MS-PINPOINT ongoing

Dec 10, 2024 • Benjamin Ford, Arman Eshaghi, Johnathan Stutters

MS-PINPOINT is a multi-centre project developing healthcare tools to aid in the treatment of patients with Multiple Sclerosis. Based at UCL, we develop tools for segmenting MS-typical lesions in brain and spinal cord MRI, as well as tools that use electronic health record data to model how individual patients will respond to the range of treatment options available.

To support these endeavours we use MRI and EHR data obtained as part of routine care. In this datacard we provide an overview of the structured data that we store, as free-text data is highly identifiable and cannot be shared in a way that guarantees patient privacy while retaining semblance of the original data.

More info about MS-PINPOINT can be found at: https://www.ms-pinpoint.com/

Data Format

We present 3 types of data in this datacard.
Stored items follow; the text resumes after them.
/-- R281 to R284, R291, R292: BKLOAD fills code memory from the scratchpad once no earlier write of it is awaited; BKRUN starts a run with g4 the argument and everything else of the unit
clear; the end of a run writes LSTAT and completes its command, which bumps its counter and may leave a pending poison. -/
def Sys2Proof.Claim.OverlayRuns : Prop :=
  (∀ s c k r x, BankTurn s c k r → k.kind = .load x → (s.ctx c).image = none → x.toNat + 4096 ≤ 0x8000 →
      spanBusy s c x.toNat 4096 = false →
    let g := (s.ctx c).gcn
    ∃ t, exec (.bkloadComplete c) s = .next t ∧ (t.ctx c).eng.bq = r ∧ Bumped s t c k ∧ t.mem = s.mem ∧
      { t.bank g with code := (s.bank g).code } = s.bank g ∧
      ∀ i, i < 1024 → tget (t.bank g).code i 0 = BitVec.ofNat 32 (memWord s (keyOf s c x + 4 * i) 4)) ∧
  (∀ s c k r arg, BankTurn s c k r → k.kind = .run arg → k.started = false →
    let g := (s.ctx c).gcn
    ∃ t, exec (.overlayStart c) s = .next t ∧ (t.ctx c).eng.bq = { k with started := true } :: r ∧ t.mem = s.mem ∧
      { t.bank g with g := (s.bank g).g } = { s.bank g with pc := 0, lanes := [], lpoison := [], run := some { cid := c } } ∧
      ∀ n, getBG (t.bank g) n = if n = 4 then arg else 0) ∧
  (∀ s g r code status pc k l, (s.bank g).run = some r → r.ended = some (code, status, pc) → (s.ctx r.cid).eng.bq = k :: l →
    ∃ t, exec (.overlayEnd g) s = .next t ∧ (t.ctx r.cid).eng.bq = l ∧ Bumped s t r.cid k ∧ t.mem = s.mem ∧
      (t.ctx r.cid).eng.poison = poisonAfter s r.cid k 1 r.psn none ∧
      t.bank g = { s.bank g with
        run := none, slot := false
        lstat := BitVec.ofNat 64 (pc * 2 ^ 32 + r.psn.isSome.toNat * 2 ^ 24 + code * 2 ^ 16 + status) })

/-- R289, R298, R301, R302: a BKCOPY that holds a slot copies its next column, and without one asks for it; when its columns are copied it completes
and bumps its counters; BKMETA exchanges the metadata of a column, which no transfer meets as it was before any more, and retires with the old bits in g[d]. -/
def Sys2Proof.Claim.BankCopyAndMeta : Prop :=
  (∀ s c k r src db dst n, BankTurn s c k r → k.kind = .copy src db dst n → 32 * k.pos < n → src % 32 = 0 → dst % 32 = 0 →
    let g := (s.ctx c).gcn
    let from_ := g * 0x800000 + src + 32 * k.pos
    let into := db * 0x800000 + dst + 32 * k.pos
    (k.slot = true → cool s = true → Sound s g (src / 32 + k.pos) →
      ∃ t, exec (.bkcopyColumn c) s = .next t ∧ Written s t into (memBytes s from_ 32) ∧ OtherHarts c s t ∧
        (t.ctx c).eng.bq = { k with pos := k.pos + 1 } :: r) ∧
    (k.slot = false → ∃ t, exec (.bkcopyColumn c) s = .next t ∧ t.mem = s.mem ∧ t.banks = s.banks ∧
      (t.ctx c).eng.bq = { k with started := true } :: r ∧ 131072 + g ∈ t.mod.streamQ)) ∧
  (∀ s c k r src db dst n, BankTurn s c k r → k.kind = .copy src db dst n → 32 * k.pos = n →
    ∃ t, exec (.bkcopyComplete c) s = .next t ∧ (t.ctx c).eng.bq = r ∧ t.mem = s.mem ∧
      (k.rce = false → Bumped s t c k) ∧
      (t.ctx c).eng.poison = poisonAfter s c k 2 k.psn (if k.rce = true ∧ memberOn s c (db % 8) = some c then some k.rcnt else none) ∧
      (k.rce = true → ∀ m, memberOn s c (db % 8) = some m → ∀ j, counter t m j = counter s m j +
        (if m = c ∧ k.ce = true ∧ j = k.cnt then 1 else 0) + if j = k.rcnt then 1 else 0) ∧
      (k.rce = true → memberOn s c (db % 8) ≠ some c → Bumped s t c k)) ∧
  (∀ s c k r d o v m, BankTurn s c k r → k.kind = .mdx d o v m → k.ce = false → (s.ctx c).wait = .bkmeta → (s.ctx c).armed = none →
    (s.ctx c).halted = false →
    let g := (s.ctx c).gcn
    cool s = true → Sound s g (o / 32) →
    ∃ t, exec (.bkmetaComplete c) s = .next t ∧ (∀ a, readByte t.mem a = readByte s.mem a) ∧ OtherHarts c s t ∧
      (∀ x ∈ (t.bank g).before, x ∈ (s.bank g).before ∧ (metaAt t g (o / 32) ≠ metaAt s g (o / 32) → x.1 ≠ o / 32)) ∧
      Exchanged s t g (o / 32) (v.truncate 28) (m.truncate 28) ∧ (t.ctx c).eng.bq = r ∧
      (t.ctx c).regs = nextPc (s.ctx c).regs (setG (s.ctx c).regs d ((metaAt s g (o / 32)).zeroExtend 64)) ∧ (t.ctx c).wait = .none)

/-- R208, R210, R293, R294, R299, R381: what a BKCOPY or a PUT has overwritten in a column without damage stays known: a GET that may come before the write
may deliver it, and a PUT may land before a BKCOPY, so that the copied data stay: of the hart's own entries until its BKFENCE, of another hart's until it has
acquired a release of the write, in scopes that hold both. A GET of the column as it is ends that for its cluster, a write for all (the model's choice, log entry 53).  Columns move in any order. -/
def Sys2Proof.Claim.UnfencedColumns : Prop :=
  (∀ s c k r src db dst n, BankTurn s c k r → k.kind = .copy src db dst n → 32 * k.pos < n → src % 32 = 0 → dst % 32 = 0 → dst + n ≤ 0x800000 →
    let g := (s.ctx c).gcn
    let col := dst / 32 + k.pos
    k.slot = true → cool s = true → Sound s g (src / 32 + k.pos) → Sound s db col → (∀ x ∈ (s.bank db).before, x.1 ≠ col) →
    ∃ t, exec (.bkcopyColumn c) s = .next t ∧ ∀ j,
      (t.bank db).before.find? (fun x => x.1 = j) = if j = col then
        some (col, { cid := c, bytes := memBytes s (db * 0x800000 + 32 * col) 32, mdata := metaAt s db col, data := true })
      else (s.bank db).before.find? fun x => x.1 = j) ∧
  (∀ s c e r p x, Canonical s → Oldest s c e r → (s.ctx c).image = none → e.failed = none → e.pos = 0 → e.hold = [] → e.inFlight = [] →
    e.early = [] → e.late = [] → s.choice.pick = 0 → e.len = 32 → e.far.getLsbD 63 = false → e.loc.toNat + 32 ≤ 0x8000 → e.part = [p] → p.off = 0 → p.len = 32 →
    p.poff % 32 = 0 →
    let k := pageToPhys p.poff p.base p.il
    let g := k / 0x800000
    let col := k % 0x800000 / 32
    let near := keyOf s c e.loc
    p.base + p.poff < 0x10000000000 → k < 0x10000000000 → k % 32 = 0 → dmaTurn s c e = true → endsBusy s c e (.phys [(k, 32)]) 32 = false → cool s = true → Sound s g col →
    (s.bank g).before = [(col, x)] → x.bytes.length = 32 →
    let may := k / 32 ∈ s.choice.old ∧ Precedes s c e.acquired x
    (e.kind = .get → ∃ t, exec (.putgetSegment c e.eid) s = .next t ∧
      (may → Written s t near x.bytes ∧ (t.bank g).before = [(col, x)]) ∧ (¬may → Written s t near (memBytes s k 32) ∧
        (t.bank g).before = [(col, { x with met := if (s.ctx c).gcn / 8 ∈ x.met then x.met else (s.ctx c).gcn / 8 :: x.met })])) ∧
    (e.kind = .put → ∃ t, exec (.putgetSegment c e.eid) s = .next t ∧
      (may ∧ x.data = true → t.mem = s.mem ∧ (t.bank g).before = [(col, { x with bytes := memBytes s near 32 })]) ∧
      (¬(may ∧ x.data = true) → Written s t k (memBytes s near 32) ∧ (t.bank g).before =
        [(col, { cid := c, bytes := memBytes s k 32, mdata := metaAt s g col, data := false, fenced := true, cover := [{ scope := 4, cycle := s.gtime, hart := c }],
                 met := [(s.ctx c).gcn / 8] })]))) ∧
  (∀ s c e r p m, Canonical s → Oldest s c e r → (s.ctx c).image = none → e.failed = none → e.pos = 0 → e.hold = [] → e.inFlight = [] →
    e.early = [] → 1 ≤ m → m ≤ 128 → e.len = 32 * m → e.far.getLsbD 63 = false → e.far.toNat % 32 = 0 → e.loc.toNat + e.len ≤ 0x8000 → e.part = [p] → p.off = 0 →
    p.len = e.len → p.poff % 32 = 0 → p.base + p.poff < 0x10000000000 →
    let col := fun j => pageToPhys (p.poff + 32 * j) p.base p.il
    let near := keyOf s c e.loc
    (∀ j, j < m → col j < 0x10000000000 ∧ col j % 32 = 0) → dmaTurn s c e = true → cool s = true →
    (e.kind = .put → s.choice.pick = 1 → ∃ t, exec (.putgetSegment c e.eid) s = .next t ∧ t.mem = s.mem ∧
      (t.ctx c).eng.q = { e with
        started := true, pos := e.len
        late := e.late ++ (List.range m).map fun j => { ctx := none, addr := col j, bytes := memBytes s (near + 32 * j) 32, off := 32 * j } } :: r) ∧
    ∀ j, j < m → e.kind = .get → s.choice.pick = 2 * (32 * j) + 2 → Sound s (col j / 0x800000) (col j % 0x800000 / 32) → (∀ g, (s.bank g).before = []) →
      ∃ t e', exec (.putgetSegment c e.eid) s = .next t ∧ t.mem = s.mem ∧ (t.ctx c).eng.q = e' :: r ∧ { e' with early := [] } = { e with started := true } ∧
        ∀ i d, tget e'.early i d = if 32 * j ≤ i ∧ i < 32 * j + 32 then readByte s.mem (col j + (i - 32 * j)) else d) ∧
  ∀ s c e r i w, Canonical s → Oldest s c e r → e.kind = .put → e.late[i]? = some w → s.choice.pick = 2 * i + 3 → w.ctx = none → w.bit = false → w.mdata = false →
    w.addr < 0x10000000000 → w.addr % 32 = 0 → w.bytes.length = 32 → (∀ g, (s.bank g).before = []) → cool s = true →
    ∃ t, exec (.putgetSegment c e.eid) s = .next t ∧ Written s t w.addr w.bytes ∧ (t.ctx c).eng.q = { e with late := e.late.eraseIdx i } :: r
Data Description describes the categories of patient data we store in parquet files exported directly from Epic EHR service. Ranges as well as means and standard deviations are supplied for the fields in which this applies. We also report the frequencies of entries for certain fields in Distribution of Values. This datasheet shows the frequency with which different OMOP concepts are observed, and can also inform about the demographics of our dataset. In line with privacy guidelines, entries which occur 5 times or less have been removed. We also supply purely representative examples of the parquet files we export, in csv form. These are only representative as cannot release certain fields such as measurement values, or model the interrelationships between different fields due to the risk of patient data exposure.

Purpose of this Datacard

We hope that this datacard aids us in keeping our research transparent to both patients and members of the research community. This datacard gives a brief insight into the scope of our dataset and we hope provides an avenue for collaboration with researchers whose questions can be addressed by our dataset

Data Downloads

Representative data files have been generated column by column via random draw from the distribution of entries in the real data. Columns were selected manually for inclusion based on which could be modelled well. Refer to data_description.csv for a full list of fields used in the MS-PINPOINT project.